• WHAT NEEDS TO BE DONE: Your job is to set down the stretch of entries that opens with the line containing "off) : (c.wr" and closes with the line containing "Core.rd_wr_same _ _ _ _ _". Keep both end lines, copy each exactly, and add nothing.

• INFORMATION PROVIDED:

-- ==== Sys2Proof/Laws/Regs.lean ====
section
/-! SUPPORT. The laws of the register file: what a register reads after a write, and which registers share no address. -/

namespace Sys2Proof.Machine

/-! Addresses -/

theorem Page.base_dvd (p : Page) : 4096 ∣ p.base := by cases p <;> decide

theorem Page.stride_dvd (p : Page) : 4096 ∣ p.stride := by cases p <;> decide

theorem Page.ofSlot_slot (p : Page) {n : Nat} (h : n < p.count) : Page.ofSlot (p.slot n) = some (p, n) := by
  have : ∀ p : Page, ∀ n : Fin p.count, Page.ofSlot (p.slot n.val) = some (p, n.val) := by
    intro p
    cases p <;> decide
  exact this p ⟨n, h⟩

/-- The slot of a register is that of its page instance. -/
theorem Page.reg_slot (p : Page) (n : Nat) {off : Nat} (h : off < 4096) : p.reg n off / 4096 = p.slot n := by
  obtain ⟨a, ha⟩ := p.base_dvd
  obtain ⟨b, hb⟩ := p.stride_dvd
  have hab : p.base + n * p.stride = 4096 * (a + n * b) := by rw [ha, hb, Nat.mul_add, Nat.mul_left_comm]
  unfold Page.reg Page.slot
  rw [hab]
  omega

/-- Two registers of one instance share an address only if they are one register. -/
theorem Page.reg_off (p : Page) (n a b : Nat) : p.reg n a = p.reg n b ↔ a = b := by unfold Page.reg; omega

/-- Two registers share an address only if they are one register. -/
theorem Page.reg_inj {p q : Page} {n m a b : Nat} (hn : n < p.count) (hm : m < q.count) (ha : a < 4096) (hb : b < 4096)
    (h : p.reg n a = q.reg m b) : p = q ∧ n = m ∧ a = b := by
  have hs : p.slot n = q.slot m := by rw [← p.reg_slot n ha, ← q.reg_slot m hb, h]
  have h1 := p.ofSlot_slot hn
  rw [hs, q.ofSlot_slot hm] at h1
  cases h1
  exact ⟨rfl, rfl, (p.reg_off n a b).1 h⟩

/-! Reads after writes -/

section
variable (c : Core) (p : Page) (n off : Nat) (v : Word)

@[simp] theorem Core.rd_wr_same : (c.wr p n off v).rd p n off = v := Tbl.get_set_same _ _ _ _

theorem Core.rd_wr (q : Page) (m o : Nat) :
    (c.wr p n off v).rd q m o = if q.reg m o = p.reg n off then v else c.rd q m o := Tbl.get_set _ _ _ _ _

@[simp] theorem Core.rd_wr_off (o : Nat) : (c.wr p n off v).rd p n o = if o = off then v else c.rd p n o := by
  rw [Core.rd_wr]
  simp only [Page.reg_off]

/-- A write of one register leaves the registers of every other page instance alone. -/
theorem Core.rd_wr_page {q : Page} {m o : Nat} (hn : n < p.count) (hm : m < q.count) (ha : off < 4096) (hb : o < 4096)
    (h : q ≠ p ∨ m ≠ n ∨ o ≠ off) : (c.wr p n off v).rd q m o = c.rd q m o := by
  rw [Core.rd_wr, if_neg]
  intro he
  obtain ⟨h1, h2, h3⟩ := Page.reg_inj hm hn hb ha he
  rcases h with h | h | h
  · exact h h1
  · exact h h2
  · exact h h3

@[simp] theorem Core.wr_time : (c.wr p n off v).time = c.time := rfl
@[simp] theorem Core.wr_timeRuns : (c.wr p n off v).timeRuns = c.timeRuns := rfl
@[simp] theorem Core.wr_powerHold : (c.wr p n off v).powerHold = c.powerHold := rfl
@[simp] theorem Core.wr_inUse : (c.wr p n off v).inUse = c.inUse := rfl
@[simp] theorem Core.wr_srcs : (c.wr p n off v).srcs = c.srcs := rfl
@[simp] theorem Core.wr_gates : (c.wr p n off v).gates = c.gates := rfl
@[simp] theorem Core.wr_sent : (c.wr p n off v).sent = c.sent := rfl
@[simp] theorem Core.wr_lastSent : (c.wr p n off v).lastSent = c.lastSent := rfl
@[simp] theorem Core.wr_irqLow : (c.wr p n off v).irqLow = c.irqLow := rfl
@[simp] theorem Core.wr_vectors : (c.wr p n off v).vectors = c.vectors := rfl
@[simp] theorem Core.wr_ring : (c.wr p n off v).ring = c.ring := rfl
@[simp] theorem Core.wr_sat : (c.wr p n off v).sat = c.sat := rfl
@[simp] theorem Core.wr_spillQ : (c.wr p n off v).spillQ = c.spillQ := rfl
@[simp] theorem Core.wr_forwardQ : (c.wr p n off v).forwardQ = c.forwardQ := rfl
@[simp] theorem Core.wr_resp : (c.wr p n off v).resp = c.resp := rfl
@[simp] theorem Core.wr_free : (c.wr p n off v).free = c.free := rfl
@[simp] theorem Core.wr_use (q : Page) (m o : Nat) : (c.wr p n off v).use q m o = c.use q m o := rfl
@[simp] theorem Core.wr_src (s : Nat) : (c.wr p n off v).src s = c.src s := rfl
end

section
variable (d : Dev) (p : Page) (n off : Nat) (v : Word)

@[simp] theorem Dev.rd_wr_same : (d.wr p n off v).rd p n off = v := Core.rd_wr_same _ _ _ _ _

@[simp] theorem Dev.rd_wr_off (o : Nat) : (d.wr p n off v).rd p n o = if o = off then v else d.rd p n o := Core.rd_wr_off _ _ _ _ _ _

theorem Dev.rd_wr_page {q : Page} {m o : Nat} (hn : n < p.count) (hm : m < q.count) (ha : off < 4096) (hb : o < 4096)
    (h : q ≠ p ∨ m ≠ n ∨ o ≠ off) : (d.wr p n off v).rd q m o = d.rd q m o := Core.rd_wr_page _ _ _ _ _ hn hm ha hb h

end

/-! Copies of a page -/

theorem copyEntries_in (dst src : Tbl Word) {lo hi k a : Nat} (h : lo ≤ a ∧ a < hi) (hr : resetOf (a + k) = resetOf a) :
    Tbl.get resetOf (copyEntries dst src lo hi k) (a + k) = Tbl.get resetOf src a := by
  unfold copyEntries
  rw [Tbl.get_setAll, Tbl.find_slice, if_pos h]
  have h' : lo + k ≤ a + k ∧ a + k < hi + k := by omega
  unfold Tbl.get
  cases Tbl.find src a with
  | some v => rfl
  | none =>
    simp only
    rw [Tbl.find_without, if_pos h', hr]

theorem copyEntries_out (dst src : Tbl Word) {lo hi k a : Nat} (h : ¬ (lo + k ≤ a ∧ a < hi + k)) :
    Tbl.get resetOf (copyEntries dst src lo hi k) a = Tbl.get resetOf dst a := by
  unfold copyEntries
  rw [Tbl.get_setAll_below]
  · unfold Tbl.get
    rw [Tbl.find_without, if_neg h]
  · intro e he
    have := (List.mem_filter.1 he).2
    simp only [Bool.and_eq_true, decide_eq_true_eq] at this
    omega

/-- A register of the active mirror resets to the value of its shadow (R29). -/
theorem resetOf_mirror {p : Page} {n off : Nat} (hp : p.shadowed = true) (hn : n < p.count) (h1 : 0x100 ≤ off) (h2 : off < 0x800) :
    resetOf (p.reg n (off + 0x800)) = resetOf (p.reg n off) := by
  have hm : ∀ o, o < 4096 → p.reg n o % 4096 = o := by
    intro o ho
    obtain ⟨a, ha⟩ := p.base_dvd
    obtain ⟨b, hb⟩ := p.stride_dvd
    unfold Page.reg
    rw [ha, hb, Nat.mul_left_comm, ← Nat.mul_add, Nat.mul_add_mod, Nat.mod_eq_of_lt ho]
  have d1 : p.desc (off + 0x800) = findDesc p.regs off := by
    have : ¬ off + 0x800 < 0x20 := by omega
    have : 0x800 ≤ off + 0x800 := by omega
    have : 0x900 ≤ off + 0x800 := by omega
    simp [Page.desc, *]
  have d2 : p.desc off = findDesc p.regs off := by
    have : ¬ off < 0x20 := by omega
    have : ¬ 0x800 ≤ off := by omega
    simp [Page.desc, *]
  unfold resetOf
  rw [Page.reg_slot p n (show off + 0x800 < 4096 by omega), Page.reg_slot p n (show off < 4096 by omega), p.ofSlot_slot hn]
  simp only [hm _ (show off + 0x800 < 4096 by omega), hm _ (show off < 4096 by omega), d1, d2]
  have h3 : 0x900 ≤ off + 0x800 := by omega
  have h4 : ¬ 0x900 ≤ off := by omega
  simp [hp, h3, h4]

/-- A copied shadow register is what the active copy then reads (R40). -/
theorem Core.act_copyShadow (c : Core) {p : Page} {n off : Nat} (hp : p.shadowed = true) (hn : n < p.count) (h1 : 0x100 ≤ off)
    (h2 : off < 0x800) : (c.copyShadow p n).act p n off = c.rd p n off := by
  have e : p.reg n (off + 0x800) = p.reg n off + 0x800 := by unfold Page.reg; omega
  have hr := resetOf_mirror hp hn h1 h2
  rw [e] at hr
  unfold Core.act Core.rd
  rw [e]
  exact copyEntries_in c.regs c.regs (by unfold Page.reg; omega) hr

/-- A copy leaves every register outside the active copy alone. -/
theorem Core.rd_copyShadow (c : Core) (p q : Page) (n m o : Nat) (hn : n < p.count) (hm : m < q.count) (ho : o < 4096)
    (h : q ≠ p ∨ m ≠ n ∨ o < 0x900) : (c.copyShadow p n).rd q m o = c.rd q m o := by
  refine copyEntries_out _ _ ?_
  intro hr
  have hs : q.slot m = p.slot n := by
    rw [← q.reg_slot m ho, ← p.reg_slot n (show (0x900 : Nat) < 4096 by decide)]
    obtain ⟨a, ha⟩ := p.base_dvd
    obtain ⟨b, hb⟩ := p.stride_dvd
    have hab : p.base + n * p.stride = 4096 * (a + n * b) := by rw [ha, hb, Nat.mul_add, Nat.mul_left_comm]
    unfold Page.reg at hr ⊢
    rw [hab] at hr ⊢
    omega
  have h1 := q.ofSlot_slot hm
  rw [hs, p.ofSlot_slot hn] at h1
  cases h1
  rcases h with h | h | h
  · exact h rfl
  · exact h rfl
  · unfold Page.reg at hr
    omega

/-! Sources -/

theorem Core.src_setSrc (c : Core) (s t : Nat) (x : Src) : (c.setSrc s x).src t = if t = s then x else c.src t := Tbl.get_set _ _ _ _ _

@[simp] theorem Core.src_setSrc_same (c : Core) (s : Nat) (x : Src) : (c.setSrc s x).src s = x := Tbl.get_set_same _ _ _ _

@[simp] theorem Core.rd_setSrc (c : Core) (s : Nat) (x : Src) (p : Page) (n off : Nat) : (c.setSrc s x).rd p n off = c.rd p n off := rfl

/-- A raise leaves its source pending. -/
@[simp] theorem Core.raise_pending (c : Core) (s : Nat) : ((c.raise s).src s).pending = true := by simp [Core.raise]

@[simp] theorem Core.rd_raise (c : Core) (s : Nat) (p : Page) (n off : Nat) : (c.raise s).rd p n off = c.rd p n off := rfl

end Sys2Proof.Machine
end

• RESULT:
    (h : q ≠ p ∨ m ≠ n ∨ o ≠ off) : (c.wr p n off v).rd q m o = c.rd q m o := by
  rw [Core.rd_wr, if_neg]
  intro he
  obtain ⟨h1, h2, h3⟩ := Page.reg_inj hm hn hb ha he
  rcases h with h | h | h
  · exact h h1
  · exact h h2
  · exact h h3

@[simp] theorem Core.wr_time : (c.wr p n off v).time = c.time := rfl
@[simp] theorem Core.wr_timeRuns : (c.wr p n off v).timeRuns = c.timeRuns := rfl
@[simp] theorem Core.wr_powerHold : (c.wr p n off v).powerHold = c.powerHold := rfl
@[simp] theorem Core.wr_inUse : (c.wr p n off v).inUse = c.inUse := rfl
@[simp] theorem Core.wr_srcs : (c.wr p n off v).srcs = c.srcs := rfl
@[simp] theorem Core.wr_gates : (c.wr p n off v).gates = c.gates := rfl
@[simp] theorem Core.wr_sent : (c.wr p n off v).sent = c.sent := rfl
@[simp] theorem Core.wr_lastSent : (c.wr p n off v).lastSent = c.lastSent := rfl
@[simp] theorem Core.wr_irqLow : (c.wr p n off v).irqLow = c.irqLow := rfl
@[simp] theorem Core.wr_vectors : (c.wr p n off v).vectors = c.vectors := rfl
@[simp] theorem Core.wr_ring : (c.wr p n off v).ring = c.ring := rfl
@[simp] theorem Core.wr_sat : (c.wr p n off v).sat = c.sat := rfl
@[simp] theorem Core.wr_spillQ : (c.wr p n off v).spillQ = c.spillQ := rfl
@[simp] theorem Core.wr_forwardQ : (c.wr p n off v).forwardQ = c.forwardQ := rfl
@[simp] theorem Core.wr_resp : (c.wr p n off v).resp = c.resp := rfl
@[simp] theorem Core.wr_free : (c.wr p n off v).free = c.free := rfl
@[simp] theorem Core.wr_use (q : Page) (m o : Nat) : (c.wr p n off v).use q m o = c.use q m o := rfl
@[simp] theorem Core.wr_src (s : Nat) : (c.wr p n off v).src s = c.src s := rfl
end

section
variable (d : Dev) (p : Page) (n off : Nat) (v : Word)

@[simp] theorem Dev.rd_wr_same : (d.wr p n off v).rd p n off = v := Core.rd_wr_same _ _ _ _ _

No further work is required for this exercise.